Today is one of those red-letter days.  I will be taking another giant step (it is to be hoped) in my journey toward the next phase of my business life.  This is a journey I have embarked upon reluctantly and with the bare minimum of zeal needed to inch me toward the goal.  I have no doubt the café experience scarred me for life when it comes to having confidence in my own ability to make wise and well-considered decisions.  This crisis of self-confidence makes me seek out any excuse NOT to do the things that need to be done.  Or that I THINK need to be done.  Because I’m never sure if I’ve correctly assessed that they need to be done at all.  And so, when I am not completely paralyzed by self-doubt, I am inching forward at a glacial pace.

When I come to one of these days where I am absolutely forced to move forward more than the most minuscule toe stretch, I find I often turn to the Universe and try to hide my head in her robes. “Don’t make me do this.  I can’t do this.  I’m afraid.”

And the Universe unerringly comes up with a wise reply.  Usually this reply comes completely out of left field, but is immediately obvious that it is THE thing to grasp…rather than retaining a death grip on my doubts and fears.

In the back of my mind, these days, are the things I’ve always wanted…things that I thought we would have by now, having worked all our lives and nearing retirement.  Things that it looks, now, as if we will never have.  Like a trip to Europe.  A beach house.  A paid-off mortgage.
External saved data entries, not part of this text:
/-! ### Stores of several bytes -/

/-- A store of one byte keeps the ledger canonical. -/
theorem ledgerOk_storeByte {s : State} (h : ledgerOk s.durability = true) (nt : Bool) (a : Nat) (v : Byte) :
    ledgerOk (s.storeByte nt a v).durability = true := by
  unfold State.storeByte
  simp only
  split
  · exact ledgerAbove_set _ none _ _ h (by simp)
  · exact h

/-- The ledger after a store of one byte. -/
theorem State.storeByte_ledger (s : State) (nt : Bool) (a : Nat) (v : Byte) :
    LedgerWritten s (s.storeByte nt a v) nt (· = a) := by
  intro h b d
  have hd : (if s.storesThrough nt a then Durability.draining else .stored) =
      if NeedsNoFlush s nt a then .draining else .stored := by
    unfold State.storesThrough NeedsNoFlush
    cases s.memType a <;> simp
  unfold State.storeByte
  simp only
  split
  · next hp =>
    rw [mem_setDurability _ none _ _ h, hd]
    constructor
    · rintro (⟨rfl, rfl⟩ | ⟨hn, hm⟩)
      · exact .inl ⟨rfl, hp, rfl⟩
      · exact .inr ⟨fun x => hn x.1, hm⟩
    · rintro (⟨rfl, -, rfl⟩ | ⟨hn, hm⟩)
      · exact .inl ⟨rfl, rfl⟩
      · exact .inr ⟨fun x => hn ⟨x, x ▸ hp⟩, hm⟩
  · next hp =>
    constructor
    · exact fun hm => .inr ⟨fun x => hp (x.1 ▸ x.2), hm⟩
    · rintro (⟨rfl, hq, -⟩ | ⟨-, hm⟩)
      · exact absurd hq hp
      · exact hm

/-- Two stores of one kind, one after the other, on a machine whose ranges and memory types stay. -/
theorem LedgerWritten.trans {s t u : State} {nt : Bool} {p q : Nat → Prop} (h1 : LedgerWritten s t nt p)
    (h2 : LedgerWritten t u nt q) (ht : ledgerOk s.durability = true → ledgerOk t.durability = true)
    (hp : t.pmem = s.pmem) (hm : t.memTypes = s.memTypes) : LedgerWritten s u nt fun a => p a ∨ q a := by
  intro h a d
  have hi : t.isPmem a = s.isPmem a := by simp only [State.isPmem, hp]
  have hn : NeedsNoFlush t nt a = NeedsNoFlush s nt a := by simp only [NeedsNoFlush, State.memType, hm]
  have k1 := h1 h a d
  have k2 := h2 (ht h) a d
  simp only [hi, hn] at k2
  by_cases hq : q a <;> by_cases hpa : p a <;> by_cases hs : s.isPmem a = true <;> simp_all

/-- The ledger after a store of several bytes. -/
theorem State.storeBytes_ledger (s : State) (nt : Bool) (v : ZWord) (ps : List (Nat × Nat)) :
    LedgerWritten s (s.storeBytes nt v ps) nt fun a => ∃ p ∈ ps, p.2 = a := by
  induction ps generalizing s with
  | nil => intro _ a d; simp [State.storeBytes]
  | cons p ps ih =>
    have h := (s.storeByte_ledger nt p.2 (byteAt p.1 v)).trans (ih _) (ledgerOk_storeByte · nt _ _) rfl rfl
    intro hl a d
    rw [State.storeBytes, h hl a d]
    simp only [List.exists_mem_cons_iff, eq_comm]

/-- An address that is not stored to reads as before. -/
theorem State.storeBytes_get_ne (s : State) (nt : Bool) (v : ZWord) (ps : List (Nat × Nat)) (a : Nat)
    (h : ∀ p ∈ ps, p.2 ≠ a) : (s.storeBytes nt v ps).mem.get a = s.mem.get a := by
  induction ps generalizing s with
  | nil => rfl
  | cons p ps ih =>
    simp only [State.storeBytes]
    rw [ih _ (fun q hq => h q (List.mem_cons_of_mem _ hq))]
    exact Memory.get_set_ne _ _ _ _ (fun e => h p List.mem_cons_self e.symm)

/-- Each address stored to reads as its byte, when no two bytes go to one address. -/
theorem State.storeBytes_get (s : State) (nt : Bool) (v : ZWord) (ps : List (Nat × Nat)) (hw : s.mem.wf = true)
    (hn : (ps.map (·.2)).Nodup) (p : Nat × Nat) (hp : p ∈ ps) :
    (s.storeBytes nt v ps).mem.get p.2 = byteAt p.1 v := by
  induction ps generalizing s with
  | nil => cases hp
  | cons q ps ih =>
    simp only [List.map_cons, List.nodup_cons] at hn
    simp only [State.storeBytes]
    rcases List.mem_cons.mp hp with rfl | hp
    · rw [State.storeBytes_get_ne]
      · exact Memory.get_set_same _ none _ _ hw
      · intro q hq e
        exact hn.1 (e ▸ List.mem_map_of_mem hq)
    · exact ih _ (Memory.wf_set _ _ _ hw) hn.2 hp

end Sys2Proof.Machine
end

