/-- A source whose operand is misaligned is #GP(0). -/
theorem State.src_misaligned {s : State} {r : Row} {o : Operands} {m : MemOp} {w n : Nat} (hm : o.rm = .mem m)
    (hb : r.broadcasts o = false) (hn : n * w / 8 = r.vl o / 8) (h : ¬ s.alignedFor r o m) :
    s.src r o w n = .error { exc := .gp } := by
  simp only [State.src, hm, hb, Bool.false_eq_true, if_false, State.readOperand, State.readMem, hn,
    State.checkMem_misaligned h]

/-- A source of which every element is masked off under fault suppression reads nothing and marks nothing. -/
theorem State.src_suppressed {s : State} {rows : List Row} {o : Operands} {r : Row} {m : MemOp} {w n k : Nat}
    (h : s.suppressed rows o r m n) (hk : k ≤ n) (ha : r.aligned = true → r.broadcasts o = false ∧ k * w / 8 = r.vl o / 8) :
    ∃ b, s.src r o w k = .ok (b, []) := by
  obtain ⟨-, hm, hs, hal, hz⟩ := h
  have hz' : ∀ j < k, (s.writemask o).getLsbD j = false := fun j hj => hz j (Nat.lt_of_lt_of_le hj hk)
  simp only [State.src, hm, State.accessMask, hs, if_true, popCount_none hz', elemOffs_none hz', State.readOperand,
    State.readMem]
  split
  · next hb =>
    rw [State.checkMem_none hal .read (fun h => by rw [(ha h).1] at hb; cases hb)]
    exact ⟨_, rfl⟩
  · rw [State.checkMem_none hal .read (fun h => (ha h).2)]
    exact ⟨_, rfl⟩

/-- A masked write of which no element is selected writes nothing that depends on the results. -/
theorem VecWritten.kept {s t : State} {o : Operands} {d : Fin 32} {vl w n : Nat} {f : Nat → BitVec w}
    (h : VecWritten s t o d vl w n f) (hz : ∀ j < n, (s.writemask o).getLsbD j = false) (g : Nat → BitVec w) :
    VecWritten s t o d vl w n g :=
  ⟨fun j hj => by rw [h.1 j hj, hz j hj]; simp, h.2⟩

/-- Results of which none is selected report no condition. -/
theorem State.fpFlags_none {s : State} {o : Operands} {w n : Nat} {f : Nat → FpRes w}
    (hz : ∀ j < n, (s.writemask o).getLsbD j = false) : s.fpFlags o n f = 0 := by
  unfold State.fpFlags
  induction n with
  | zero => rfl
  | succ n ih =>
    rw [orFlags, ih fun j hj => hz j (Nat.lt_succ_of_lt hj)]
    simp [State.active, hz n (Nat.lt_succ_self n)]

/-! ### Shapes of integer instructions -/

section
variable {s : State} {rows : List Row} {o : Operands} {r : Row} {w : Nat} {b : ZWord} {l : List Word}

theorem vec2_result {g : ZWord → ZWord → Nat → BitVec w} (hw : 0 < w) (h : s.selects rows o r)
    (hb : s.src r o w (r.count o w) = .ok (b, l)) :
    ∃ t, (s.run rows o fun r => s.vec2 r o w g) = .next t ∧
      VecWritten s t o o.reg (r.vl o) w (r.count o w) (g (s.src1 r o) b) ∧ ZmmOnly (s.marked l) t := by
  have hbody : s.vec2 r o w g = .ok ((s.putElemsAt r o o.reg w (r.count o w) (g (s.src1 r o) b)).marked l) := by
    exact loading_marked hb ((State.putVec_event ..).trans h.1)
  obtain ⟨h1, h2⟩ := run_zmm (body := fun r => s.vec2 r o w g) h hbody (State.putElemsAt_eq _ _ _ _ _ _ _)
  exact ⟨_, h1, State.putElemsAt_written s r o o.reg w _ _ hw (r.count_le o w), h2⟩

theorem vec3_result {g : ZWord → ZWord → ZWord → Nat → BitVec w} (hw : 0 < w) (h : s.selects rows o r)
    (hb : s.src r o w (r.count o w) = .ok (b, l)) :
    ∃ t, (s.run rows o fun r => s.vec3 r o w g) = .next t ∧
      VecWritten s t o o.reg (r.vl o) w (r.count o w) (g (s.getZ o.reg) (s.src1 r o) b) ∧ ZmmOnly (s.marked l) t := by
  have hbody : s.vec3 r o w g =
      .ok ((s.putElemsAt r o o.reg w (r.count o w) (g (s.getZ o.reg) (s.src1 r o) b)).marked l) := by
    exact loading_marked hb ((State.putVec_event ..).trans h.1)
  obtain ⟨h1, h2⟩ := run_zmm (body := fun r => s.vec3 r o w g) h hbody (State.putElemsAt_eq _ _ _ _ _ _ _)
  exact ⟨_, h1, State.putElemsAt_written s r o o.reg w _ _ hw (r.count_le o w), h2⟩

theorem widen_result {v : Nat} {f : BitVec v → BitVec w} (hw : 0 < w) (h : s.selects rows o r)
    (hb : s.src r o v (r.count o (max v w)) = .ok (b, l)) :
    ∃ t, (s.run rows o fun r => s.widen r o v w f) = .next t ∧
      VecWritten s t o o.reg (r.vl o) w (r.count o (max v w)) (fun j => f (elem v j b)) ∧ ZmmOnly (s.marked l) t := by
  have hbody : s.widen r o v w f =
      .ok ((s.putElemsAt r o o.reg w (r.count o (max v w)) fun j => f (elem v j b)).marked l) := by
    exact loading_marked (f := fun b => s.putElems r o w (r.count o (max v w)) fun j => f (elem v j b)) hb ((State.putVec_event ..).trans h.1)
  obtain ⟨h1, h2⟩ := run_zmm (body := fun r => s.widen r o v w f) h hbody (State.putElemsAt_eq _ _ _ _ _ _ _)
  exact ⟨_, h1, State.putElemsAt_written s r o o.reg w _ _ hw (r.count_max_le o v w), h2⟩

/-- A write to the r/m operand: to a register, or to memory. -/
theorem putRM_reg {d : Fin 32} {nt : Bool} {n : Nat} {f : Row → Nat → BitVec w} (hw : 0 < w)
    (hn : w * n ≤ r.vl o) (h : s.selects rows o r) (hr : o.rm = .reg d) {body : Row → Except Abort State}
    (hb : body r = s.putRM r o nt w n (f r)) :
    ∃ t, s.run rows o body = .next t ∧ VecWritten s t o d (r.vl o) w n (f r) ∧ ZmmOnly s t := by
  have hbody : body r = .ok ((s.putElemsAt r o d w n (f r)).marked []) := by rw [hb]; simp [State.putRM, hr]
  obtain ⟨h1, h2⟩ := run_zmm (l := []) h hbody (State.putElemsAt_eq _ _ _ _ _ _ _)
  exact ⟨_, h1, State.putElemsAt_written s r o d w _ _ hw hn, h2⟩

theorem putRM_mem {m : MemOp} {nt : Bool} {n : Nat} {f : Row → Nat → BitVec w} {ps : List (Nat × Nat)}
    (h : s.selects rows o r) (hr : o.rm = .mem m) (hp : s.storeTargets r o m w n = .ok ps)
    {body : Row → Except Abort State} (hb : body r = s.putRM r o nt w n (f r)) :
    ∃ t, s.run rows o body = .next t ∧
      Stored s t nt (pack w n (f r)) (ps.filter fun p => (s.writemask o).getLsbD (p.1 / (w / 8))) ∧ MemOnly s t := by
  have hbody : body r = .ok (s.storeBytes nt (pack w n (f r))
      (ps.filter fun p => (s.writemask o).getLsbD (p.1 / (w / 8)))) := by
    rw [hb]
    simp only [State.putRM, hr, State.storeElems]
    unfold State.storeTargets at hp
    rw [hp]; rfl
  exact run_store h hbody

/-- A store of bytes whatever the writemask. -/
theorem writeMem_result {m : MemOp} {nt : Bool} {n : Nat} {v : ZWord} {ps : List (Nat × Nat)}
    (h : s.selects rows o r) (hp : s.plainTargets r m n = .ok ps)
    {body : Row → Except Abort State}
    (hb : body r = s.writeMem nt m.seg (s.ea m) (List.range n) 1 (r.acArg n) v) :
    ∃ t, s.run rows o body = .next t ∧ Stored s t nt v ps ∧ MemOnly s t := by
  have hbody : body r = .ok (s.storeBytes nt v ps) := by
    rw [hb]
    unfold State.plainTargets at hp
    simp only [State.writeMem, hp]
  exact run_store h hbody

/-! ### Shapes of floating-point instructions -/

theorem putFp_quiet {n : Nat} {f : Nat → FpRes w} (hw : 0 < w) (hn : w * n ≤ r.vl o) (h : s.selects rows o r)
    {body : Row → Except Abort State} (hb : body r = .ok ((s.putFp r o n f).noteRead l)) (hq : s.quiet r o (s.fpFlags o n f)) :
    ∃ t, s.run rows o body = .next t ∧ VecWritten s t o o.reg (r.vl o) w n (fun j => (f j).val) ∧
      t.mxcsr = s.mxcsrAfter r o (s.fpFlags o n f) ∧ ZmmMxcsrOnly (s.marked l) t := by
  rw [State.putFp, State.fpRespond_quiet hq,
    State.noteRead_running (by exact (State.putVec_event ..).trans h.1)] at hb
  obtain ⟨h1, h2⟩ := run_zmm_mxcsr h hb (State.putVec_eq_mxcsr _ _ _ _ _ _)
  refine ⟨_, h1, ?_, ?_, h2⟩
  · have := State.putElemsAt_written { s with mxcsr := s.mxcsrAfter r o (s.fpFlags o n f) } r o o.reg w n
      (fun j => (f j).val) hw hn
    exact this
  · exact State.putVec_mxcsr _ _ _ _ _

theorem putFp_alarmed {n : Nat} {f : Nat → FpRes w} (h : s.selects rows o r)
    {body : Row → Except Abort State} (hb : body r = .ok ((s.putFp r o n f).noteRead l)) (hq : s.alarmed r o (s.fpFlags o n f)) :
    s.run rows o body = .next (s.alarm (s.fpFlags o n f)) := by
  rw [State.putFp, State.fpRespond_alarmed hq, State.noteRead_trapped rfl] at hb
  exact State.run_trapped h hb rfl

theorem putFpScalar_quiet {upper : ZWord} {x : FpRes w} (hw : w ≤ 128) (h : s.selects rows o r)
    {body : Row → Except Abort State} (hb : body r = .ok ((s.putFpScalar r o upper x).noteRead l))
    (hq : s.quiet r o (s.fpFlags o 1 fun _ => x)) :
    ∃ t, s.run rows o body = .next t ∧ ScalarWritten s t o o.reg w upper x.val ∧
      t.mxcsr = s.mxcsrAfter r o (s.fpFlags o 1 fun _ => x) ∧ ZmmMxcsrOnly (s.marked l) t := by
  rw [State.putFpScalar, State.fpRespond_quiet hq,
    State.noteRead_running (by exact (State.putVec_event ..).trans h.1)] at hb
  obtain ⟨h1, h2⟩ := run_zmm_mxcsr h hb (State.putVec_eq_mxcsr _ _ _ _ _ _)
  refine ⟨_, h1, ?_, ?_, h2⟩
  · exact State.putScalar_written { s with mxcsr := s.mxcsrAfter r o (s.fpFlags o 1 fun _ => x) } o w upper x.val hw
  · exact State.putVec_mxcsr _ _ _ _ _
A car that is less than ten years old. The possibility of actually being ABLE to retire. 

I think of these things, and I get angry.  I want to know why we can’t have these things.  What have we done wrong that we are facing an uncertain financial future at this stage of our lives, rather than coasting through the last few years of feathering our nest before retiring to it in peace and plenty?  I look at the things that other people have, like mansions and private islands and $150k designer cars and 3000 square foot “cabins” in the woods, and I think, “Why can’t we have a few small luxuries in our autumn years?”  Instead, I’m almost sixty years old and making my half-blind way toward a small business venture which will probably do little more than give me something to think about besides the fact that we are chronically broke. 

This morning, I ran to the Universe with my sage and my crystals and my arms up over my head in a panic, all these issues—present and future—weighing too heavily to bear alone.  I wanted to demand of her why I couldn’t have the nice things I would like to have, at this stage of my life.  I didn’t have to form the words, or even the thought, before the Universe conveyed her answer.  It went something like this:

Look at your life and you will see that I have provided what you need.  Understand that.  Be content with that.  Perhaps you will also get some of what you want.  But there are no guarantees in that direction…   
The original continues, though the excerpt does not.